Diilhami Bencana Kebakaran
Inilah masjid yg hadir selaku upaya untuk “membersihkan” noda masyarakat akhir dekadensi moral. Kisahnya ialah selaku berikut. Kota Bantaeng di Sulawesi Selatan pada tahun 1921 ditimpa petaka kebakaran yg dahsyat & menyeramkan, mengkonsumsi korban harta benda & jiwa yg tak sedikit jumlahnya.
Bukan cuma ternak yg ikut mati terbakar, bahkan ratusan jiwa manusia terbang sebab kebakaran dahsyat itu. Peristiwa menyeramkan itu oleh orang tua-orang renta yg masih hidup disebut selaku Akkarena Bantaeng, artinya ‘terbakarnya banteng’.
Konon, kebakaran dahsyat itu merupakan bala karena masya¬rakatnya sudah tak mengindahkan fatwa agama (Islam). Mereka bergelimang dlm banyak sekali kemaksiatan, seperti berjudi, sabung ayam, minum-minuman keras, & lain-lain. Tatkala ada seorang mubaligyang mengajak mereka agar kembali ke jalan Tuhan, si mubalig tadi malah dianiaya.

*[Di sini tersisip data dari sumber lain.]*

-- ==== Sys2Proof/Machine/Place.lean ====
section
/-! DEFINITION. Where workgroups may run: affinity, room and operand scores, and placing one (spec/09 R198 to R201, R208;
spec/03 R47, R48; spec/04 R79). -/
namespace Sys2Proof.Machine

/-! ### Affinity (Table 9-6) -/

def affKind (a : W64) : Nat := bits a 63 62
def affDies (a : W64) : Nat := bits a 61 58
def affCore (a : W64) : Nat := bits a 57 52
def affFirst (a : W64) : Nat := bits a 51 26
def affLast (a : W64) : Nat := bits a 25 0

/-- KIND, the fields that are otherwise zero, and the range. -/
def affFields (a : W64) : Bool :=
  (if affKind a = 0 then affCore a == 0 else affKind a == 1 && affDies a == 0) && decide (affFirst a ≤ affLast a)

/-- A core in service. -/
def State.coreServes (s : State) (c : Nat) : Bool :=
  decide (c < 64) && s.hub.dies.getD (c / 16) false && (s.core c).inService && !(s.core c).quarantined && !(s.core c).halted

/-- A core that takes new workgroups (R208). -/
def State.coreTakes (s : State) (c : Nat) : Bool := s.coreServes c && (s.core c).runs

/-- A die in service and allotted to a tenant (R199). -/
def State.dieFor (s : State) (part d : Nat) : Bool := s.hub.dies.getD d false && (s.hub.dieAllot.getD part 0).getLsbD d

/-- The dies and cores that a word names (R199). -/
def State.affNames (s : State) (part : Nat) (a : W64) : Bool :=
  if affKind a = 0 then (List.range 4).all fun d => !(affDies a).testBit d || s.dieFor part d
  else s.dieFor part (affCore a / 16) && s.coreServes (affCore a)

/-- A workgroup may run on a core: every word that names it permits the core. -/
def affPermits (aff : List W64) (wgi c : Nat) : Bool :=
  aff.all fun a => !(decide (affFirst a ≤ wgi) && decide (wgi ≤ affLast a))
    || (if affKind a = 0 then (affDies a).testBit (c / 16) else affCore a == c)

/-- No workgroup's permitted set is empty: the sets change only where a range begins or has ended. -/
def affNonempty (aff : List W64) (grid : Nat) : Bool :=
  (0 :: aff.flatMap fun a => [affFirst a, affLast a + 1]).all fun i =>
    decide (grid ≤ i) || (List.range 64).any fun c => affPermits aff i c

/-- The map of a LAUNCH is legal (R199). -/
def State.affLegal (s : State) (part : Nat) (aff : List W64) (grid : Nat) : Bool :=
  aff.all (fun a => affFields a && decide (affLast a < grid) && s.affNames part a) && affNonempty aff grid

/-- The first stage for an INDIRECT-LAUNCH, at parse (R200). -/
def State.affParse (s : State) (part : Nat) (aff : List W64) : Bool := aff.all fun a => affFields a && s.affNames part a

/-- The words below a count that is now known (R200). -/
def affClip (aff : List W64) (grid : Nat) : List W64 :=
  (aff.filter fun a => decide (affFirst a < grid)).map fun a => if grid ≤ affLast a then setBits a 0 26 (grid - 1) else a

/-! ### Room (R47, R79, R164) -/

/-- Lanes of a workgroup, helpers included. -/
def laneCount (p : LaunchPkt) : Nat := (p.wgnm1.toNat + 4) / 4 * 4

/-- Its lanes in a quarter: blocks of 64 lanes go to the quarters in turn. -/
def quarterLanes (n q : Nat) : Nat :=
  ((List.range ((n + 63) / 64)).filter fun b => b % 4 == q).foldl (fun k b => k + min 64 (n - 64 * b)) 0

/-- Its scalars in a quarter: SCAL for each group of the narrowest shape, to which a GSHAPE may change (log entry 111). -/
def quarterScalars (n scal q : Nat) : Nat := (quarterLanes n q + 7) / 8 * scal

def State.residents (s : State) (c : Nat) : List Wg := s.ex.wgs.filter (·.onCore c)

def State.tenant (s : State) (asid : BitVec 16) : Nat := ((s.hub.space asid).map fun x => x.part.toNat).getD 0

/-- Sums over the residents of a core. -/
def State.sumOver (s : State) (c : Nat) (f : Wg → Nat) : Nat := (s.residents c).foldl (fun n w => n + f w) 0

def State.tilesOf (s : State) (w : Wg) : Nat := (s.launch w).tiles
def State.driftOf (s : State) (w : Wg) : Nat := (s.launch w).drift

/-- The runs of a core's 256 tile-table entries that workgroups hold: bases and lengths (R52). -/
def State.tileRuns (s : State) (c : Nat) : List (Nat × Nat) :=
  (s.ex.wgs.filter fun w => w.onCore c || (w.place == .ended c && !w.tiles.isEmpty)).map fun w => (w.tileBase, s.tilesOf w)

/-- The entries that they hold: an ended workgroup keeps its run while a write-back is held (R53). -/
def State.tilesHeld (s : State) (c : Nat) : Nat := (s.tileRuns c).foldl (fun n r => n + r.2) 0

/-- A tile base: the lowest free run of entries (R52; DEDUCED, log entry 98). -/
def State.tileBaseFor (s : State) (c n : Nat) : Option Nat :=
  if n = 0 then some 0
  else (List.range (257 - n)).find? fun b => (s.tileRuns c).all fun r => decide (r.1 + r.2 ≤ b) || decide (b + n ≤ r.1)

/-- A core has room for a workgroup of a tenant: lanes and scalars of each quarter, tiles, Drift entries. -/
def State.room (s : State) (c : Nat) (p : LaunchPkt) (part : Nat) : Bool :=
  (List.range 4).all (fun q => decide (s.sumOver c (fun w => quarterLanes w.lanes.length q) + quarterLanes (laneCount p) q ≤ 512))
    && (List.range 4).all (fun q => decide (s.sumOver c (fun w => quarterScalars w.lanes.length (s.launch w).scal q)
      + quarterScalars (laneCount p) p.scal q ≤ 12288))
    && decide (s.tilesHeld c + p.tiles ≤ 224) && (s.tileBaseFor c p.tiles).isSome
    && decide (s.sumOver c s.driftOf + p.drift ≤ 16384)
    && decide (s.sumOver c (fun w => if (s.space w).part.toNat = part then s.driftOf w else 0) + p.drift ≤ s.hub.driftQuotas.getD part 0)

/-- The split with the largest L1 that leaves enough tiles (R47). -/
def splitFor (tiles : Nat) : Nat := min 6 ((256 - tiles) / 32)

/-- The split of a core is chosen when a workgroup is placed; what passes to the stash is cleaned and dropped (R48). -/
def State.chooseSplit (s : State) (c : Nat) : State :=
  let m := splitFor (s.tilesHeld c)
  let s := if m < (s.core c).split then (s.ms.l1.filter fun x => x.core == c).foldl (fun s x => s.evictSector c x.loc) s else s
  s.modCore c fun k => { k with split := m }

/-! ### Scores (R208) -/

/-- Bytes of a node's declared operands homed on a die, written ones twice. -/
def State.score (s : State) (n : Node) (die : Nat) : Nat :=
  let sp := (s.hub.space n.asid).getD { asid := n.asid, root := 0, t := false, part := 0, rlim := 0, privileged := false }
  n.launch.ops.foldl (fun k o =>
    let b := o.base.toNat
    let e := b + o.len.toNat
    (List.range ((e + 65535) / 65536 - b / 65536)).foldl (fun k i =>
      let lo := max b ((b / 65536 + i) * 65536)
      let hi := min e ((b / 65536 + i + 1) * 65536)
      match walk s.ms sp (BitVec.ofNat 64 lo) with
      | .leaf lv en _ =>
        let loc := leafLoc lv en (BitVec.ofNat 64 lo)
        if !isOutside loc && homeDie loc == die then k + (hi - lo) * (if o.mode.getLsbD 1 then 2 else 1) else k
      | _ => k) k) 0

/-- A core that could take workgroup `wgi` of a node now. -/
def State.canPlace (s : State) (n : Node) (wgi c : Nat) : Bool :=
  s.coreTakes c && affPermits n.launch.aff wgi c && s.room c n.launch (s.tenant n.asid)

/-- The die of a core scores best among the dies that have room. -/
def State.bestDie (s : State) (n : Node) (wgi c : Nat) : Bool :=
  (List.range 4).all fun d => !((List.range 16).any fun k => s.canPlace n wgi (16 * d + k)) || decide (s.score n d ≤ s.score n (c / 16))

/-! ### A new workgroup (R201) -/

def shapeLanes (code : BitVec 2) : Nat := 8 * 2 ^ code.toNat

/-- A workgroup as it starts. -/
def Node.newWg (n : Node) (id wgi c : Nat) : Wg :=
  let p := n.launch
  let k := p.wgnm1.toNat + 1
  let total := laneCount p
  let width := shapeLanes p.shape
  let ss : List W32 := p.args ++ n.trees.map (BitVec.ofNat 32)
  let g : Group := { s := (ss.map fun x => ({ val := x } : Reg)) ++ List.replicate (192 - ss.length) {} }
  { id, node := n.id, index := wgi, n := k, width, cls := p.cls.toNat, place := .core c
    lanes := (List.range total).map fun i => { pc := p.entry, clause := p.entry, helper := decide (k ≤ i) }
    groups := List.replicate ((total + width - 1) / width) g }

/-- A workgroup is placed on a core: dispatch synchronises with its threads (R203). -/
def State.placeWg (s : State) (n : Node) (wgi c : Nat) : State :=
  let id := s.ck.nextId
  let s := { s.freshId with ex := { s.ex with
    wgs := s.ex.wgs ++ [{ n.newWg id wgi c with tileBase := (s.tileBaseFor c n.launch.tiles).getD 0 }] } }
  let s := s.modNode n.id fun n => { n with map := n.map ++ [(wgi, c)], since := none }
  (s.chooseSplit c).modMs (·.dropClean c)

end Sys2Proof.Machine
end

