/-- CKPT (R206): once every earlier node has completed the increment starts; with WAIT the queue is held until it is
complete. -/
def execCkptPacket (q : Nat) (wait : Bool) (addr : W64) (s : State) : Out := s.atPacket q fun x =>
  if !s.earlierDone x then s
  else
    let j : CkptJob := { op := 0, wg := 0, queue := some q, asid := x.asid, addr }
    let s := { s with cp := { s.cp with ckpts := s.cp.ckpts ++ [j] } }
    if wait then s.modQueue q fun x => { x with hold := .ckpt } else s.passPacket q 2

/-- A SIGNAL's access, a release at `.sys`, then the interrupt (R206). -/
def State.signal (s : State) (q : Nat) (p : SignalPkt) (access : State → Space → State × Got) : Out := s.atPacket q fun x =>
  if p.allprev && !s.earlierDone x then s
  else match access (s.modMs (·.cleanHosts)) (s.spaceAt x.asid) with
    | (s, .val ..) =>
      let s := s.modMs (·.cleanHosts)
      let s := if p.irq then { s with cp := { s.cp with irqs := s.cp.irqs ++ [p.vec] } } else s
      s.passPacket q 3
    | (s, .wait) => s
    | (s, _) => s.haltHere q 8

/-- SIGNAL, 8-byte write. -/
def execSignalWrite64 (q : Nat) (p : SignalPkt) (s : State) : Out :=
  s.signal q p fun s sp => s.agentWrite hubUnit sp p.addr 8 p.value.toNat false

/-- SIGNAL, n64 RED add. -/
def execSignalRedAdd (q : Nat) (p : SignalPkt) (s : State) : Out :=
  s.signal q p fun s sp => s.agentAdd hubUnit sp p.addr p.value.toNat

/-- SIGNAL, 4-byte write of the low half. -/
def execSignalWrite32 (q : Nat) (p : SignalPkt) (s : State) : Out :=
  s.signal q p fun s sp => s.agentWrite hubUnit sp p.addr 4 (lo32 p.value).toNat false

/-! ### Segments (R207) -/

/-- SEGMENT-BEGIN: what follows is executed and recorded. -/
def execSegmentBegin (q : Nat) (seg retry : BitVec 4) (s : State) : Out := s.atPacket q fun x =>
  if x.seg.isSome then s.haltHere q 1
  else (s.modQueue q fun x => { x with seg := some { seg := seg.toNat, retry := retry.toNat, header := x.pos, start := x.pos + 1, depth := x.loops.length } }).passPacket q 1

/-- SEGMENT-END: the store holds the recorded words. -/
def execSegmentEnd (q : Nat) (seg : BitVec 4) (s : State) : Out := s.atPacket q fun x =>
  match x.seg with
  | none => s.haltHere q 1
  | some g =>
    if g.seg != seg.toNat || g.pos.isSome then s.haltHere q 1
    else
      let s := s.modQueue q fun x => { x with stores := (g.seg, g.words, g.retry) :: x.stores.filter fun t => t.1 != g.seg }
      (s.modQueue q fun x => { (x.endStep s.nodeDone) with loops := x.loops }).passPacket q 1

/-- REPLAY: the stored packets are executed again. What it interrupts, an open segment or another step, goes on after it. -/
def execReplay (q : Nat) (seg : BitVec 4) (s : State) : Out := s.atPacket q fun x =>
  match x.stores.find? fun t => t.1 == seg.toNat with
  | none => s.haltHere q 7
  | some t =>
    if t.2.1.isEmpty then s.passPacket q 1
    else s.modQueue q fun x =>
      let g : SegState := { seg := seg.toNat, retry := t.2.2, header := x.pos, depth := x.loops.length, words := t.2.1, pos := some 0 }
      { x with seg := some g, under := x.steps, skipTo := 0 }

/-! ### Launches (R197 to R201) -/

/-- Nodes in the ready pool: not all of their workgroups are placed. -/
def State.poolSize (s : State) : Nat := (s.ex.nodes.filter fun n => n.state == .waiting || n.state == .ready).length

/-- Tree barriers that no node holds (R117). -/
def State.freeTrees (s : State) : List Nat := (List.range 32).filter fun i => (s.net.treeOwner.getD i none).isNone

/-- What a launch needs of the memory of Overcast service: its declared operands and its threads' private space (log
entry 26). -/
def launchBytes (p : LaunchPkt) : Nat :=
  p.ops.foldl (fun n o => n + o.len.toNat) ((p.gridm1.toNat + 1) * (p.wgnm1.toNat + 1) * p.priv.toNat)

/-- Every workgroup of a grid has a permitted core in service: an empty core has the lanes, the scalars and, for a legal
launch, the tiles and the Drift entries of one workgroup (R198). The permitted sets change only where a range begins or has
ended. -/
def State.fits (s : State) (aff : List W64) (grid : Nat) : Bool :=
  (0 :: aff.flatMap fun a => [affFirst a, affLast a + 1]).all fun i =>
    decide (grid ≤ i) || (List.range 64).any fun c => affPermits aff i c && s.coreServes c

/-- The limits of R198 on what one workgroup asks for: its Drift quota and its tiles. -/
def State.within (s : State) (part : Nat) (p : LaunchPkt) : Bool :=
  decide (p.drift ≤ s.hub.driftQuotas.getD part 0) && decide (p.drift ≤ 16384) && decide (p.tiles ≤ 224)

/-- R198: a cause for which a launch is rejected, with the affinity check given, for a grid: none of an INDIRECT-LAUNCH at its
parse, whose cores are looked for once its count is read (R200). -/
def State.rejects (s : State) (x : Queue) (p : LaunchPkt) (aff : Bool) (grid : Nat) : Option Nat :=
  let part := s.tenant x.asid
  if p.scal < p.args.length + p.ntree || !s.within part p || p.drift % 8 != 0
      || p.priv.toNat < 64 * p.frame.toNat || s.freeTrees.length < p.ntree then some 2
  else if !aff then some 3
  else if !s.fits p.aff grid || (s.hub.phase == .overcast && decide (2 ^ 26 < launchBytes p)) then some 2
  else none

/-- A status word (Table 9-8). -/
def statusWord (code killed : Nat) : Nat := code % 16 * 2 ^ 60 + killed % 2 ^ 32

/-- No status write waits for a page any more. -/
def State.statusOver (s : State) (asid : BitVec 16) (page : Nat) : State :=
  { s with cp := { s.cp with statusWaits := s.cp.statusWaits.filter (· != (asid, page))
                             statusGone := s.cp.statusGone.filter (· != (asid, page)) } }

Entah bagaimana nasib si mubalig tadi, yg jelas sehabis itu kota Bantaeng dilanda trend panas berkepanjangan. Karena panas yg begitu luar biasa sampai-hingga pergesekan batang bambu saja sudah mampu memercikkan api. Mungkin berawal dr sinilah kebakaran mahir itu. Menurut dongeng para tetua, sumber terjadinya kebakaran tersebut berasal dr kampung Tangnga-Tangnga yg kemudian menyebar ke seluruh kota Bantaeng.
Akibat peristiwa tersebut menjadikan kemiskinan & kesengsaraan di golongan penduduk, & yg paling mencicipi penderitaan adalah penduduk kampung Tangnga-Tangnga.
Empat tahun sesudah insiden itu, yakni tahun 1925, diadakan musyawarah para pemuka penduduk kota Bantaeng. Ketua kota Pallawa & Katto Tangnga-Tangnga dijabat oleh Sainong telah setuju untuk membangun langgar (mushala) sebagai daerah training untuk mengembalikan mental penduduk yg sudah rusak tersebut menjadi insan yg beradab & berakhlak luhur.
Maka, atas dasar janji itu, pada tahun 1925 dimulailah pembangunan langgar itu. Dalam perkembangan selanjutnya, langgar ini mengalami perkembangan yg cukup pesat, & oleh karenanya di¬anggap sudah waktunya untuk dikembangkan menjadi masjid. Maka, atas janji seluruh pemuka penduduk , langgar tersebut di¬memutuskan menjadi masjid dgn konsekuensi memperluas bangunan fisiknya. Dan, sehabis selesai maka masjid itu diberi nama al-Jami’atul Khairiyah, artinya ‘bersatu padu dlm kebaikan’.
Sengaja diberi nama seperi itu dgn keinginan supaya lewat pelatihan yg kontinu (tetap) kerusakan moral penduduk mampu diubah menjadi lebih baik. Semoga.